Nonetheless, the attack highlights the dangers faced by activists in a country where one is killed, on average, every two days, notes Reuters.

Márquez was at an event that gathered 16 other major Afro-Colombian leaders. One receive a Whatsapp threat yesterday warning that Saturday's attack -- which involved a grenade and crossfire with security agents -- was just the beginning, reports La Silla Vacía.

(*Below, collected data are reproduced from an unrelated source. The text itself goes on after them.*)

/-- Settles O58: bit k decides what inverting it does, and every other bit is as before. -/
theorem singleBitIdentities : Obligations.SingleBitIdentities := by
  intro n v k hk
  refine ⟨?set, ?clear, fun h => ?invert_clear, fun h => ?invert_set, ?twice⟩
  case set => rw [extractBit_eq_one_iff _ hk, getLsbD_setBit v k hk, beq_self_eq_true, Bool.or_true]
  case clear => rw [extractBit_eq_zero_iff _ hk, getLsbD_clearBit v k hk, bne_self_eq_false, Bool.and_false]
  case invert_clear =>
    rw [extractBit_eq_zero_iff v hk] at h
    refine BitVec.eq_of_getLsbD_eq fun i hi => ?_
    rw [getLsbD_invertBit v k hi, getLsbD_setBit v k hi]
    obtain rfl | ne := eq_or_ne i k
    · rw [h, beq_self_eq_true]; rfl
    · rw [beq_eq_false_iff_ne.mpr ne, Bool.bne_false, Bool.or_false]
  case invert_set =>
    rw [extractBit_eq_one_iff v hk] at h
    refine BitVec.eq_of_getLsbD_eq fun i hi => ?_
    rw [getLsbD_invertBit v k hi, getLsbD_clearBit v k hi]
    obtain rfl | ne := eq_or_ne i k
    · rw [h, beq_self_eq_true, bne_self_eq_false, bne_self_eq_false, Bool.and_false]
    · rw [beq_eq_false_iff_ne.mpr ne, bne_iff_ne.mpr ne, Bool.bne_false, Bool.and_true]
  case twice => rw [invertBit, invertBit, BitVec.xor_assoc, BitVec.xor_self, BitVec.xor_zero]

end Sys2Proof.Machine

/-! # Register overlap (O28) -/

namespace Sys2Proof.Machine

/-- An instruction that retires a value completes with any number the value reads as. -/
theorem Completes.of_retire_eq {i : Instr} {s : State} {v : XWord s.xlen} {a : Nat}
    (h : exec i s = .next (s.retire i.dest v)) (value : v.toNat = a) : Completes i s a :=
  value ▸ .of_retire h

/-- Settles O28: every meaning reads its sources in the state before it writes. -/
theorem overlappingRegistersUseOldValues : Obligations.OverlappingRegistersUseOldValues := by
  intro r s _
  refine ⟨.of_retire_eq rfl ?andn, .of_retire_eq rfl ?xnor, ?sh1add, ?rol, .of_retire_eq rfl ?bset⟩
  case andn => exact congrArg BitVec.toNat (BitVec.and_not_self _)
  case xnor => rw [BitVec.xor_self, BitVec.not_zero, BitVec.toNat_allOnes]
  case sh1add =>
    have completes : Completes (.sh1add r r r) s _ := .of_shiftAdd 1 rfl
    have sum : s.regNat r + s.regNat r * 2 ^ 1 = 3 * s.regNat r := by omega
    rwa [Nat.add_mod_mod, sum] at completes
  case rol =>
    rw [← amountXlen_reg]
    exact ⟨_, .of_retire rfl, isRotatedLeft_rotateLeft _ (amountXlen_reg_lt s r)⟩
  case bset =>
    have only : setBit (s.reg 0#5) (amountXlen (s.reg r)) = BitVec.twoPow _ (amountXlen (s.reg r)) :=
      BitVec.zero_or
    rw [only, BitVec.toNat_twoPow_of_lt (amountXlen_reg_lt s r), amountXlen_reg]

end Sys2Proof.Machine

/-! # Identities of rotates, counts and bytes (O55 to O57) -/

namespace Sys2Proof.Machine

/-! ## Rotates -/

/-- A left rotate is the complementary right rotate: the two shifts change places. -/
theorem rotateLeft_eq_rotateRight (v : BitVec n) {s : Nat} (hs : s < n) :
    rotateLeft v s = rotateRight v ((n - s) % n) := by
  obtain rfl | positive := Nat.eq_zero_or_pos s
  · rw [Nat.sub_zero, Nat.mod_self, rotateLeft, rotateRight, Nat.sub_zero]
    rw [BitVec.shiftLeft_zero, BitVec.ushiftRight_zero, BitVec.ushiftRight_eq_zero (Nat.le_refl n),
      BitVec.shiftLeft_eq_zero (Nat.le_refl n)]
  · have complement : (n - s) % n = n - s := Nat.mod_eq_of_lt (Nat.sub_lt (Nat.zero_lt_of_lt hs) positive)
    rw [complement, rotateLeft, rotateRight, Nat.sub_sub_self hs.le, BitVec.or_comm]

/-- The 1 bits among the m + k lowest are those among the m lowest and those among the k above. -/
theorem onesOf_add (m k a : Nat) : onesOf (m + k) a = onesOf m a + onesOf k (a >>> m) := by
  rw [onesOf, onesOf, onesOf, List.range_add, List.countP_append, List.countP_map]
  congr 1
  exact List.countP_congr fun i _ => by simp [Nat.testBit_shiftRight]

/-- Numbers that agree on the N lowest bits have as many 1 bits there. -/
theorem onesOf_congr {n a b : Nat} (h : ∀ i, i < n → a.testBit i = b.testBit i) : onesOf n a = onesOf n b :=
  List.countP_congr fun i hi => by rw [h i (List.mem_range.mp hi)]

/-- A left rotate by s keeps the 1 bits: the n - s lowest bits move up s places, and the s highest become the
lowest. -/
theorem onesOf_of_isRotatedLeft {n a s v : Nat} (hs : s < n) (h : IsRotatedLeft n a s v) : onesOf n v = onesOf n a := by
  have moved : onesOf (n - s) (v >>> s) = onesOf (n - s) a := onesOf_congr fun i hi => by
    have place : (i + s) % n = s + i := by rw [Nat.mod_eq_of_lt (by omega), Nat.add_comm]
    rw [Nat.testBit_shiftRight, ← place, h i (by omega)]
  have wrapped : onesOf s v = onesOf s (a >>> (n - s)) := onesOf_congr fun i hi => by
    have place : (n - s + i + s) % n = i := by
      have sum : n - s + i + s = n + i := by omega
      rw [sum, Nat.add_mod_left, Nat.mod_eq_of_lt (by omega)]
    rw [Nat.testBit_shiftRight, ← h (n - s + i) (by omega), place]
  calc onesOf n v
    _ = onesOf (s + (n - s)) v := by rw [Nat.add_sub_cancel' hs.le]
    _ = onesOf s (a >>> (n - s)) + onesOf (n - s) a := by rw [onesOf_add, moved, wrapped]
    _ = onesOf (n - s + s) a := by rw [onesOf_add, Nat.add_comm]
    _ = onesOf n a := by rw [Nat.sub_add_cancel hs.le]

/-- Settles O55: the 1 bits are counted at the places the rotate moves them to. -/
theorem leftRotateIsRightRotate : Obligations.LeftRotateIsRightRotate := by
  intro n v s hs
  refine ⟨rotateLeft_eq_rotateRight v hs, ?_⟩
  rw [countOnes, countOnes, countOnesBelow_eq_onesOf, countOnesBelow_eq_onesOf]
  exact onesOf_of_isRotatedLeft hs (isRotatedLeft_rotateLeft v hs)

/-! ## Counts -/

/-- Every bit is 1 in a value or in its inverse. -/
theorem countOnes_add_countOnes_not (v : BitVec n) : countOnes v + countOnes (~~~v) = n := by
  have inverse : onesOf n (~~~v).toNat = (List.range n).countP fun k => ¬v.toNat.testBit k :=
    List.countP_congr fun k hk => by
      rw [BitVec.testBit_toNat, BitVec.testBit_toNat, BitVec.getLsbD_not, decide_eq_true (List.mem_range.mp hk)]
      simp
  rw [countOnes, countOnes, countOnesBelow_eq_onesOf, countOnesBelow_eq_onesOf, inverse, onesOf,
    ← List.length_eq_countP_add_countP, List.length_range]

/-- A number below 2^c with its c lowest bits set has c 1 bits. -/
theorem onesOf_two_pow_sub_one {n c : Nat} (hc : c ≤ n) : onesOf n (2 ^ c - 1) = c := by
  obtain ⟨k, rfl⟩ := Nat.exists_eq_add_of_le hc
  have below : onesOf c (2 ^ c - 1) = c := by
    rw [onesOf, List.countP_eq_length.mpr, List.length_range]
    exact fun i hi => by rw [Nat.testBit_two_pow_sub_one, decide_eq_true (List.mem_range.mp hi)]
  have above : onesOf k ((2 ^ c - 1) >>> c) = 0 := by
    rw [onesOf, List.countP_eq_zero]
    exact fun i _ => by simp [Nat.testBit_shiftRight, Nat.testBit_two_pow_sub_one]
  rw [onesOf_add, below, above, Nat.add_zero]

/-- A value that is not 0 has a 1 bit. -/
theorem exists_getLsbD_of_ne_zero {v : BitVec n} (hv : v ≠ 0#n) : ∃ k, k < n ∧ v.getLsbD k = true := by
  by_contra! zeros
  exact hv (BitVec.eq_of_getLsbD_eq fun k hk => by
    rw [BitVec.getLsbD_zero, Bool.eq_false_iff]
    exact zeros k hk)

/-- The count of trailing zeros of a value that is not 0 is the place of its lowest 1. -/
theorem countTrailingZeros_lowest_one {v : BitVec n} (hv : v ≠ 0#n) : countTrailingZeros v < n ∧
    v.getLsbD (countTrailingZeros v) = true ∧ ∀ k, k < countTrailingZeros v → v.getLsbD k = false := by
  obtain ⟨_, before, found⟩ := isTrailingZeros_countTrailingZeros v
  obtain ⟨k, hk, one⟩ := exists_getLsbD_of_ne_zero hv
  have inside : countTrailingZeros v < n := Nat.lt_of_not_le fun past =>
    Bool.noConfusion (one.symm.trans (before k (hk.trans_le past)))
  exact ⟨inside, found inside, before⟩

/-- `v & -v` keeps the lowest 1 of a value alone: below it the negation's bits are 0 as the value's are, at it they are
the value's, and above it the inverse. -/
theorem and_neg_eq_twoPow {v : BitVec n} {c : Nat} (hc : c < n) (one : v.getLsbD c = true)
    (zeros : ∀ k, k < c → v.getLsbD k = false) : v &&& -v = BitVec.twoPow n c := by
  refine BitVec.eq_of_getLsbD_eq fun i hi => ?_
  rw [BitVec.getLsbD_and, BitVec.getLsbD_neg, BitVec.getLsbD_twoPow]
  obtain below | rfl | above := Nat.lt_trichotomy i c
  · simp [zeros i below, below.ne']
  · have lowest : ¬∃ j < i, v.getLsbD j = true := by
      rintro ⟨j, hj, set⟩
      exact Bool.noConfusion (set.symm.trans (zeros j hj))
    simp [one, lowest, hi]
  · have lower : ∃ j < i, v.getLsbD j = true := ⟨c, above, one⟩
    cases bit : v.getLsbD i <;> simp [lower, hi, above.ne]

/-- The trailing zeros of a value are the 1 bits of `(v & -v) - 1`. -/
theorem countTrailingZeros_eq_countOnes {v : BitVec n} (hv : v ≠ 0#n) :
    countTrailingZeros v = countOnes ((v &&& -v) - 1#n) := by
  obtain ⟨inside, one, zeros⟩ := countTrailingZeros_lowest_one hv
  have value : (BitVec.twoPow n (countTrailingZeros v) - 1#n).toNat = 2 ^ countTrailingZeros v - 1 := by
    have unit : (1#n).toNat = 1 := Nat.mod_eq_of_lt (Nat.one_lt_two_pow (Nat.ne_zero_of_lt inside))
    have size := BitVec.toNat_twoPow_of_lt inside
    have positive : 1#n ≤ BitVec.twoPow n (countTrailingZeros v) := by
      rw [BitVec.le_def, unit, size]
      exact Nat.one_le_two_pow
    rw [BitVec.toNat_sub_of_le positive, unit, size]
  rw [and_neg_eq_twoPow inside one zeros, countOnes, countOnesBelow_eq_onesOf, value,
    onesOf_two_pow_sub_one inside.le]

/-- The leading zeros of a value that is not 0 are the places above its highest 1, which is at log2 of its number. -/
theorem countLeadingZeros_eq_log2 {v : BitVec n} (hv : v ≠ 0#n) :
    countLeadingZeros v = n - 1 - Nat.log2 v.toNat := by
  obtain ⟨within, above, found⟩ := isLeadingZeros_countLeadingZeros v
  obtain ⟨k, hk, one⟩ := exists_getLsbD_of_ne_zero hv
  have inside : countLeadingZeros v < n := Nat.lt_of_not_le fun past =>
    Bool.noConfusion (one.symm.trans (above k (by omega) hk))
  have nonzero : v.toNat ≠ 0 := fun h => hv (BitVec.eq_of_toNat_eq (h.trans BitVec.toNat_zero.symm))
  have lower : n - 1 - countLeadingZeros v ≤ Nat.log2 v.toNat :=
    (Nat.le_log2 nonzero).mpr (Nat.ge_two_pow_of_testBit (found inside))
  have upper : Nat.log2 v.toNat < n - countLeadingZeros v := by
    refine (Nat.log2_lt nonzero).mpr (Nat.lt_pow_two_of_testBit _ fun j hj => ?_)
    by_cases hjn : j < n
    · exact above j hj hjn
    · exact (BitVec.testBit_toNat v).trans (BitVec.getLsbD_of_ge v j (Nat.le_of_not_lt hjn))
  omega

/-- Settles O56: the lowest 1 fixes the trailing zeros, the highest 1 the leading zeros. -/
theorem countingIdentities : Obligations.CountingIdentities := fun _ v =>
  ⟨countOnes_add_countOnes_not v, fun hv => ⟨countTrailingZeros_eq_countOnes hv, countLeadingZeros_eq_log2 hv⟩⟩

/-! ## Bytes -/

/-- Values of whole bytes are equal when their bytes are. -/
theorem eq_of_byteAt_eq {v w : BitVec n} (hn : 8 ∣ n) (h : ∀ k, k < n / 8 → byteAt v k = byteAt w k) : v = w := by
  refine BitVec.eq_of_getLsbD_eq fun i hi => ?_
  have bit := congrArg (BitVec.getLsbD · (i % 8)) (h (i / 8) (by omega))
  have offset : i % 8 < 8 := Nat.mod_lt i (by decide)
  simpa only [byteAt, BitVec.getLsbD_extractLsb', decide_eq_true offset, Bool.true_and, Nat.div_add_mod] using bit

/-- A register holds whole bytes. -/
theorem eight_dvd_bits (x : Xlen) : 8 ∣ x.bits := by cases x <;> decide

/-- Settles O57 byte by byte: byte n-1-(n-1-k) is byte k, and 0x00 and 0xFF are combined to themselves. -/
theorem byteOperationsTwice : Obligations.ByteOperationsTwice := by
  intro x v
  refine ⟨eq_of_byteAt_eq (eight_dvd_bits x) fun k hk => ?reverse,
    eq_of_byteAt_eq (eight_dvd_bits x) fun k hk => ?combine⟩
  case reverse =>
    have mirror : x.bits / 8 - 1 - k < x.bits / 8 := by omega
    have back : x.bits / 8 - 1 - (x.bits / 8 - 1 - k) = k := by omega
    rw [byteAt_reverseBytes _ hk, byteAt_reverseBytes _ mirror, back]
  case combine =>
    rw [byteAt_orCombine _ hk, byteAt_orCombine v hk]
    split <;> rfl

end Sys2Proof.Machine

Separately, social conflict has become a hallmark of the Duque administration, particularly in Colombia's Cauca region. President Iván Duque has criminalized protesters though and likened them to guerrillas, reports Nueva Sociedad.

News Briefs

  • Costa Rican president Carlos Alvarado inaugurated the third meeting of the International Contact Group (ICG) on Venezuela last night, reports the Tico Times. Federica Mogherini, High Representative of the European Union for Foreign Affairs and Security Policy, attended, as did representatives from 11 European and Latin American nations.
  • Cuba is reportedly willing to participate in negotiating an exit to the Venezuelan crisis, but would require President Nicolás Maduro to participate, reports Bloomberg. (See yesterday's post.)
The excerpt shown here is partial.